Monday, 13 February 2017

Chemical History of a Candle: bonus experiment

We are reading Michael Faraday's Six Lectures for the chemistry component of a Year 9 science class. As you can surmise from the title of the book, there is a lot of candle burning going on.


The experiments involve close observation of the flame and usually involves its going out in different situations using up many matches in the process of relighting the candle often.  One student casually wondered how matches work so I assigned that question as homework.

When we reconvened the following week, the students' narrations then led to wondering if all matches were the same? So we decided to find out and set up an experiment using different kinds of matches.


Surprisingly, I had 8 different types of matches on hand: ones with turquoise match heads, black, white or pink match heads, red with white tips of various sizes and matches with cardboard sticks from souvenir matchbooks.  We used the same igniter for each strike to keep that consistent.

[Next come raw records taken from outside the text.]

-- ==== Sys2Proof/Machine/Ops.lean ====
section
/-! DEFINITION. The operations the transactions and the engines share: the returned word, the poll bookkeeping and its fault
(40_register_access.md R81), the refusal mark (00_scope.md R9), the frame in flight (41_line_engines.md R94), draws, and the
platform's reset (70_reset_and_hazards.md R127). The block takes no exception and returns from none (60_exceptions.md R112). -/

namespace Sys2Proof.Machine

/-- A read returns `v` to the host (30_encoding.md R56). -/
def returnWord (v : Word) (s : State) : State := { s with rdata := v }

/-- One more draw has been made (00_scope.md R9; log entry 3). -/
def countDraw (s : State) : State := { s with draws := s.draws + 1 }

/-- `poll_update(RD_STATE)` (40_register_access.md R81). -/
def afterPoll (s : State) : State := { s with poll := .fresh }

/-- What a register write makes of the poll status (40_register_access.md R81). -/
def PollStatus.afterWrite : PollStatus → PollStatus
  | .noPoll => .noPoll
  | .fresh => .stale
  | .stale => .stale

/-- `poll_update` of `WR_CONTROL`, `WR_STATE`, `WR_ISR`, `WR_BAUDDIV` (40_register_access.md R81). -/
def afterRegisterWrite (s : State) : State := { s with poll := s.poll.afterWrite }

/-- The fault a data access records for the poll status it finds (40_register_access.md R81,
70_reset_and_hazards.md R134). -/
def hazardOf : PollStatus → List Fault
  | .noPoll => []
  | .fresh => []
  | .stale => [.hazardStaleStatus]

/-- `poll_update` of `RD_DATA` and `WR_DATA` (40_register_access.md R81): the hazard is recorded when the poll is stale (a
recorded fault is never cleared, 00_scope.md R9), and the poll is used up. No data access changes `poll` before this, so the
check sees the state before the step. -/
def afterDataAccess (s : State) : State := { s with faults := s.faults ++ hazardOf s.poll, poll := .noPoll }

/-- `refuse(reason)`: marks the state and changes nothing else (00_scope.md R9, 20_memory.md R45; log entry 12). -/
def refuse (_reason : RefuseReason) (s : State) : State := { s with refused := true }

/-- The list with its last byte, if there is one, replaced. -/
def replaceLast (b : Byte) : List Byte → List Byte
  | [] => []
  | [_] => [b]
  | x :: y :: rest => x :: replaceLast b (y :: rest)

/-- `in_flight_disturb()` (41_line_engines.md R94), called when `disturbs` holds: the last byte on the wire is kept or
becomes a draw. -/
def disturbWhen (disturbs : Bool) (s : State) : State :=
  { s with
    wireOut :=
      bif disturbs && !Config.disturbKeeps s.draws then replaceLast (Config.freeByte s.draws) s.wireOut
      else s.wireOut
    draws := bif disturbs then s.draws + 1 else s.draws }

/-- The platform's reset at any later time (70_reset_and_hazards.md R127): every field of the record of 10_state.md R13
takes its value of R36, `tx_byte` a draw. What is the host's or the environment's stays (log entry 14). -/
def platformReset (s : State) : State :=
  { State.reset with
    txByte  := Config.freeByte s.draws
    rdata   := s.rdata
    returns := s.returns
    program := s.program
    turns   := s.turns
    draws   := s.draws + 1 }

/-- Puts operations at the front of the host's program. -/
def pushOps (ops : List HostOp) (s : State) : State := { s with program := ops ++ s.program }

/-- A driver call returns a byte to its caller, zero-extended (42_driver.md R103, R105). DESIGN CHOICE (log entry 23): to 32
bits. The spec says only "widened to the stream API's integer return convention" and gives no width. -/
def returnByte (b : Byte) (s : State) : State := { s with returns := s.returns ++ [b.setWidth 32] }

/-- The state with a bus request as the host's next operation and the next turn the host's (log entry 2). -/
def placeRequest (r : BusReq) (s : State) : State :=
  { s with turns := .host :: s.turns, program := .bus r :: s.program }

end Sys2Proof.Machine
end

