-- ==== Sys2Proof/Certificates/Slice0/Obligations.lean ====
section
/-! DEFINITION. The statements about the model, one definition each. -/

open Sys2Proof Sys2Proof.Machine

/-! Encoding. -/

/-- Words written out from the table of 30_encoding.md R62 and from 95_test_vectors.md, a read with its ignored bits set, and
two selectors that R64 refuses. -/
def Obligations.TransactionWordsDecode : Prop :=
  decodeWord 0x0000000000#38 = .ok .rdData ∧
  decodeWord 0x2000000041#38 = .ok (.wrData 0x41#32) ∧
  decodeWord 0x0400000000#38 = .ok .rdState ∧
  decodeWord 0x240000000F#38 = .ok (.wrState 0xF#32) ∧
  decodeWord 0x0800000000#38 = .ok .rdControl ∧
  decodeWord 0x2800000003#38 = .ok (.wrControl 0x3#32) ∧
  decodeWord 0x0C00000000#38 = .ok .rdIsr ∧
  decodeWord 0x2C00000001#38 = .ok (.wrIsr 0x1#32) ∧
  decodeWord 0x1000000000#38 = .ok .rdBauddiv ∧
  decodeWord 0x30000000D9#38 = .ok (.wrBauddiv 217#32) ∧
  decodeWord 0x04FFFF0001#38 = .ok .rdState ∧
  decodeWord 0x1400000000#38 = .error (.unadmittedAccess 0x14#32 4) ∧
  decodeWord 0x0200000000#38 = .error (.unadmittedAccess 0x02#32 4)

/-- Every instruction, at every value of its operand, decodes from the word it encodes to (30_encoding.md R57, R62, R63). -/
def Obligations.DecodeOfEncodeIsTheInstruction : Prop :=
  ∀ i : Instr, decodeWord (encode i) = .ok i

/-- A word that decodes is the canonical word of what it decodes to, but for the bits a read ignores (30_encoding.md R57,
R62). -/
def Obligations.EncodeOfDecodeIsTheWord : Prop :=
  ∀ (t : BitVec 38) (i : Instr), decodeWord t = .ok i →
    encode i = if t.getLsbD 37 = true then t else t &&& 0x3F00000000#38

/-- The decoding procedure of 30_encoding.md R63, total on any request: an instruction is read exactly from a four-byte
request in its direction at its register's offset, with its write data; every other request is refused by name. -/
def Obligations.DecodeReadsDirectionOffsetAndData : Prop :=
  (∀ (r : BusReq) (i : Instr), decode r = .ok i ↔
    (r.n = 4 ∧ r.write = i.request.write ∧ r.off = i.request.off ∧ (r.write = true → r.wdata = i.request.wdata))) ∧
  (∀ r : BusReq, (r.n ≠ 4 ∨ r.off.toNat % 4 ≠ 0 ∨ r.off ∉ [0x00#32, 0x04#32, 0x08#32, 0x0C#32, 0x10#32]) →
    decode r = .error (.unadmittedAccess r.off r.n))

/-! The step. -/

/-- On the host's turn, the step is `exec` of the instruction its bus request decodes to, at the state with the turn and the
operation taken off (20_memory.md R49, 30_encoding.md R63). -/
def Obligations.StepRunsTheDecodedTransaction : Prop :=
  ∀ (s : State) (r : BusReq) (i : Instr) (ts : List Turn) (rest : List HostOp),
    s.turns = .host :: ts → s.program = .bus r :: rest → decode r = .ok i →
      step s = exec i { s with turns := ts, program := rest }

The students decided what they could observe that might distinguish matches from each other: What does it smell like when it first burns? or when it is first put out? What colour is the flame and the smoke? How big is the flame?

One thing usually leads to another and investigations usually lead to more questions.  They wondered if the different colours were just a dye on top of the usually red phosphorus match head or its true colour.  They first put it under a microscope to examine the match head and then started scraping off layers of the colour to see how it was constructed.